Tuesday, January 29, 2019

“Stir Up the Power of Love,” 1 John 4.15–21, Advent Midweek 3 Dec. ‘18




1.                Please pray with me.  May the words of my mouth and the meditation of our hearts be pleasing in Your sight, O Lord, our Rock, and our Redeemer.  Amen.  The message from God’s Word for our Third Advent Midweek Service is taken from 1 John 4:15-21, it’s entitled, “Stir Up the Power of Love,” dear brothers and sisters in Christ.

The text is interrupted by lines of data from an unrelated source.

-- ==== Sys2Proof/Word.lean ====
section
/-! DEFINITION. The word types of the machine: instruction words, register values, bytes and register
numbers (spec/10_state.md R40, R42; spec/30_encoding.md R90, R95). -/

namespace Sys2Proof

/-- One byte of instruction memory (spec/20_memory.md R70). -/
abbrev Byte := BitVec 8

/-- One 32-bit instruction word (spec/30_encoding.md R90). -/
abbrev Word := BitVec 32

/-- One 64-bit register value or address (spec/10_state.md R40, R42, R44). -/
abbrev Dword := BitVec 64

/-- The number of a general-purpose register, 0 to 31 (spec/10_state.md R40). -/
abbrev GprNum := Fin 32

/-- The number of a floating-point register, 0 to 31 (spec/10_state.md R42). -/
abbrev FprNum := Fin 32

end Sys2Proof
end

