-- ==== Sys2Proof/Machine/State.lean ====
section
/-! DEFINITION. The state of the machine (spec/10_state.md, spec/20_memory.md R70), its start value
(spec/10_state.md R56, spec/70_reset_and_hazards.md R220), and the reasons a step stops
(spec/60_exceptions.md R190). Registers made of fields are held field by field, reserved bits
included, because `FPSCR.FPRF` and `CR0` can receive free values; Machine/Layout.lean gives the words
with their bit positions (log entry 20). -/

namespace Sys2Proof.Machine

/-- The condition register: eight 4-bit fields (spec/10_state.md R45). The bits of `CR0` are `LT`, `GT`,
`EQ`, `SO` and those of `CR1` copies of `FX`, `FEX`, `VX`, `OX`, most significant first. -/
structure CR where
  cr0 : BitVec 4
  cr1 : BitVec 4
  cr2 : BitVec 4
  cr3 : BitVec 4
  cr4 : BitVec 4
  cr5 : BitVec 4
  cr6 : BitVec 4
  cr7 : BitVec 4
  deriving DecidableEq, Repr

/-- The fixed-point exception register, all 64 bits (spec/10_state.md R47). The fields named `other…` are
the bits the spec gives no name; no instruction reads or writes them, `ca`, `ca32` or `byteCount`. -/
structure XER where
  other0to31 : BitVec 32
  so : Bool
  ov : Bool
  ca : Bool
  other35to43 : BitVec 9
  ov32 : Bool
  ca32 : Bool
  other46to56 : BitVec 11
  byteCount : BitVec 7
  deriving DecidableEq, Repr

/-- The floating-point status and control register (spec/10_state.md R49), every stored bit. `FEX` (33)
and `VX` (34) are functions of the others, not storage (R52): `FPSCR.fex` and `FPSCR.vx`. -/
structure FPSCR where
  reserved0to28 : BitVec 29
  drn : BitVec 3
  fx : Bool
  ox : Bool
  ux : Bool
  zx : Bool
  xx : Bool
  vxsnan : Bool
  vxisi : Bool
  vxidi : Bool
  vxzdz : Bool
  vximz : Bool
  vxvc : Bool
  fr : Bool
  fi : Bool
  fprf : BitVec 5
  reserved52 : Bool
  vxsoft : Bool
  vxsqrt : Bool
  vxcvi : Bool
  ve : Bool
  oe : Bool
  ue : Bool
  ze : Bool
  xe : Bool
  ni : Bool
  rn : BitVec 2
  deriving DecidableEq, Repr

/-- The machine. The last two fields are the model's own: the parameters of the run, which no step
changes (log entry 1), and how many free values were drawn (log entry 11). -/
structure State where
  /-- `GPR[0]` to `GPR[31]` (spec/10_state.md R40) -/
  gpr : Vector Dword 32
  /-- `FPR[0]` to `FPR[31]` (spec/10_state.md R42) -/
  fpr : Vector Dword 32
  /-- the current instruction address (spec/10_state.md R44) -/
  cia : Dword
  /-- spec/10_state.md R45 -/
  cr : CR
  /-- spec/10_state.md R47 -/
  xer : XER
  /-- spec/10_state.md R49 -/
  fpscr : FPSCR
  /-- instruction memory, (address, byte) by rising address (spec/20_memory.md R70) -/
  imem : List Host.Cell
  /-- the parameters of the run (spec/00_scope.md R6) -/
  params : Params
  /-- how many free values were drawn so far (spec/00_scope.md R13) -/
  draws : Nat
  deriving DecidableEq, Repr

/-- Why the machine stops. Every one ends the run (spec/60_exceptions.md R190, R199): there is no handler
and no next state. But for `fpEnabledException` the state at the stop is the state before the step. -/
inductive Fault where
  /-- Raised by `step` when `CIA` is not a multiple of 4 (spec/60_exceptions.md R197). Safe: the machine
  stops where a processor would go on. -/
  | fetchFault (cia : Dword)
  /-- Raised by `step` when a byte of the word at `CIA` is not in instruction memory: the spec's third
  outcome `stop`, by which a run ends (spec/20_memory.md R72; log entry 13). Safe: the machine stops
  where a processor would fetch whatever follows. -/
  | stop (cia : Dword)
  /-- Raised by `step` when the word's key is none of the eight (spec/60_exceptions.md R192). Safe: the word
  may be a valid instruction of the base ISA. -/
  | outOfScopeInstruction (w : Word)
  /-- Raised by `step` (decode) and by the `cffpr` meanings for `CVM` 6 or 7, and by decode for a reserved
  field that is not zero under `must_be_zero` (spec/60_exceptions.md R191). Safe: the machine stops
  where a processor would take an interrupt. -/
  | illegalInstruction (w : Word)
  /-- Raised by every meaning when `FP_AVAILABLE` is false (spec/60_exceptions.md R193). Safe: the machine
  stops where a processor would take an interrupt. -/
  | fpUnavailable (cia : Dword)
  /-- Raised by the conversions when `fp_enabled` = 1 and `FE_MODE` = `trap`
  (spec/60_exceptions.md R194). `after` is the state at the fault: every update of the instruction
  made, `CIA` not advanced (R199; log entry 14). Safe: the machine stops where a processor would take
  an interrupt. -/
  | fpEnabledException (cia : Dword) (after : State)
  deriving DecidableEq, Repr

/-- Why a step has no meaning. -/
inductive Refusal where
  /-- An instruction of the opcode table that the model gives no meaning. Raised by `exec`'s arms alone;
  no arm raises it now. Safe: nothing is claimed about the instruction. -/
  | notModelled (mnemonic : String)
  deriving DecidableEq, Repr

/-- What one step answers. -/
abbrev Outcome := Host.Outcome State Fault Refusal

/-- The state after reset under the parameters `p` (spec/10_state.md R56): `CIA` is `RESET_PC`. Every
other register is unspecified there; the value 0 is a DESIGN CHOICE, unsafe (log entries 8 to 10), as
is the start of the draw counter (entry 11). No program is loaded (entry 12). -/
def State.resetWith (p : Params) : State where
  gpr := Vector.replicate 32 0
  fpr := Vector.replicate 32 0
  cia := p.resetPc
  cr := ⟨0, 0, 0, 0, 0, 0, 0, 0⟩
  xer := ⟨0, false, false, false, 0, false, false, 0, 0⟩
  fpscr := ⟨0, 0, false, false, false, false, false, false, false, false, false, false, false, false,
    false, 0, false, false, false, false, false, false, false, false, false, false, 0⟩
  imem := []
  params := p
  draws := 0

/-- The state after reset under the parameters of Config.lean. -/
def State.reset : State := State.resetWith Config.params

end Sys2Proof.Machine
end

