-- ==== Sys2Proof/Laws/Bfp.lean ====
section
/-! SUPPORT. The working format: its unit, integers in it, comparisons of integral values, and the
rounding modes. -/

namespace Sys2Proof.Laws

open Sys2Proof.Machine

/-! ### The unit -/

theorem unitsPerOne_eq : unitsPerOne = 2 ^ 1074 := by unfold unitsPerOne; rfl

theorem unitsPerOne_pos : 0 < unitsPerOne := by rw [unitsPerOne_eq]; positivity

theorem unitsPerOne_int_pos : (0 : Int) < unitsPerOne := by exact_mod_cast unitsPerOne_pos

theorem unitsPerOne_even : unitsPerOne % 2 = 0 := by
  rw [unitsPerOne_eq, show (1074 : Nat) = 1073 + 1 from rfl, pow_succ]; omega

/-! ### Integers -/

/-- The value of an integer, in units. -/
@[simp] theorem ofInt_signedUnits (n : Int) :
    (BfpFinite.ofInt n).signedUnits = n * (unitsPerOne : Int) := by
  simp only [BfpFinite.ofInt, BfpFinite.signedUnits, decide_eq_true_eq]
  split
  · rw [Nat.cast_mul, Int.ofNat_natAbs_of_nonpos (by omega)]; ring
  · rw [Nat.cast_mul, Int.natAbs_of_nonneg (by omega)]

/-- An integer read back. -/
@[simp] theorem ofInt_toInt (n : Int) : (BfpFinite.ofInt n).toInt = n := by
  rw [BfpFinite.toInt, ofInt_signedUnits, Int.mul_tdiv_cancel _ unitsPerOne_int_pos.ne']

/-- The value of a sign and an integral magnitude, in units. -/
theorem mk_signedUnits (neg : Bool) (m : Nat) :
    (BfpFinite.mk neg (m * unitsPerOne)).signedUnits = (if neg then -(m : Int) else m) * unitsPerOne := by
  cases neg <;> simp [BfpFinite.signedUnits]

/-- The integer that a sign and an integral magnitude are. -/
theorem mk_toInt (neg : Bool) (m : Nat) :
    (BfpFinite.mk neg (m * unitsPerOne)).toInt = if neg then -(m : Int) else m := by
  rw [BfpFinite.toInt, mk_signedUnits, Int.mul_tdiv_cancel _ unitsPerOne_int_pos.ne']

/-! ### Comparisons (spec/00_scope.md R19) -/

@[simp] theorem compareLt_fin (x y : BfpFinite) :
    bfpCompareLt (.fin x) (.fin y) = decide (x.signedUnits < y.signedUnits) := rfl

@[simp] theorem compareGt_fin (x y : BfpFinite) :
    bfpCompareGt (.fin x) (.fin y) = decide (y.signedUnits < x.signedUnits) := rfl

@[simp] theorem compareEq_fin (x y : BfpFinite) :
    bfpCompareEq (.fin x) (.fin y) = decide (x.signedUnits = y.signedUnits) := rfl

/-- Integral values compare as their integers. -/
theorem mul_unitsPerOne_lt (a b : Int) :
    a * (unitsPerOne : Int) < b * unitsPerOne ↔ a < b :=
  Int.mul_lt_mul_right unitsPerOne_int_pos

theorem mul_unitsPerOne_inj (a b : Int) : a * (unitsPerOne : Int) = b * unitsPerOne ↔ a = b :=
  Int.mul_eq_mul_right_iff unitsPerOne_int_pos.ne'

/-! ### The range of a type (spec/42_convert_from_fpr.md R163) -/

theorem rangeMin_eq (it : IntType) : rangeMin it = BfpFinite.ofInt (typeMin it) := by cases it <;> rfl

theorem rangeMax_eq (it : IntType) : rangeMax it = BfpFinite.ofInt (typeMax it) := by cases it <;> rfl

/-! ### Rounding to an integral value (spec/00_scope.md R20) -/

/-- `roundSource` is one rounding, in the mode of spec/42_convert_from_fpr.md R164. -/
theorem roundSource_eq (cvm : Cvm) (rn : BitVec 2) (src : Bfp) :
    roundSource cvm rn src = roundToInteger (conversionMode cvm rn) src := by
  have hc : cvmTruncates cvm = decide (cvm.toNat % 2 = 1) := by revert cvm; decide
  unfold roundSource conversionMode RoundMode.ofRN
  rw [hc]
  by_cases h : cvm.toNat % 2 = 1
  · simp [h, bfpRoundToIntegerTrunc]
  · simp only [h, decide_false, Bool.false_eq_true, false_or, if_false]
    have hr : rn = 0 ∨ rn = 1 ∨ rn = 2 ∨ rn = 3 := by revert rn; decide
    rcases hr with rfl | rfl | rfl | rfl <;> rfl

end Sys2Proof.Laws
end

2.                Did you ever hear of “cement overshoes”? That’s a term used to describe the Mafia’s way of getting rid of someone. Since a corpse floats, the victim’s feet are chained to cinder blocks or placed in buckets of cement. He’s dumped in the ocean, never to be found again. Some suggest that’s what happened to Jimmy Hoffa.  In fact, there’s no evidence that any Mafia victim was disposed of in this way. That leads one to think cement overshoes might be a creation of Hollywood. But you’ve got to admit, if you’re wearing a pair of cement overshoes, it’s pretty hard to move. Or more to the point, you’re not going anywhere.
3.                That’s the effect of sin in our lives. It’s like cement overshoes. Sin weighs us down, but God’s grace and mercy free us to love. So that’s what we pray for in the Collect for the Fourth Sunday in Advent, the third and final “stir up” prayer for this midweek Advent series: “Stir up Your power, O Lord, and come and help us by Your might, that the sins which weigh us down may be quickly lifted by Your grace and mercy; for You live and reign with the Father and the Holy Spirit, one God, now and forever. Amen.”  God’s Grace and Mercy Lift the Sins That Weigh Us Down So That We Can Love.  And just who is it that God’s grace and mercy enable us to love?
4.                First, God’s grace and mercy free us from the weight of our sins so that we can love him.  In the old 1950s black-and-white Martin Luther movie, Luther’s father-confessor exhorts Luther to love God. Luther, a priest himself, replies that that’s exactly what his sin is: he doesn’t love God; he hates him. That may sound shocking, but that’s how many people, even Christians, feel. Luther hated God because he knew God only as an angry judge who threatened to punish him for his sins.  Martin Luther took God’s Law very seriously. He tried to obey it perfectly. After years of brutally disciplining himself to do this, even beating himself with a whip, Luther believed himself a miserable failure. He agreed with St. Paul who said, “I do not do the good I want, but the evil I do not want is what I keep on doing” (Rom 7:19).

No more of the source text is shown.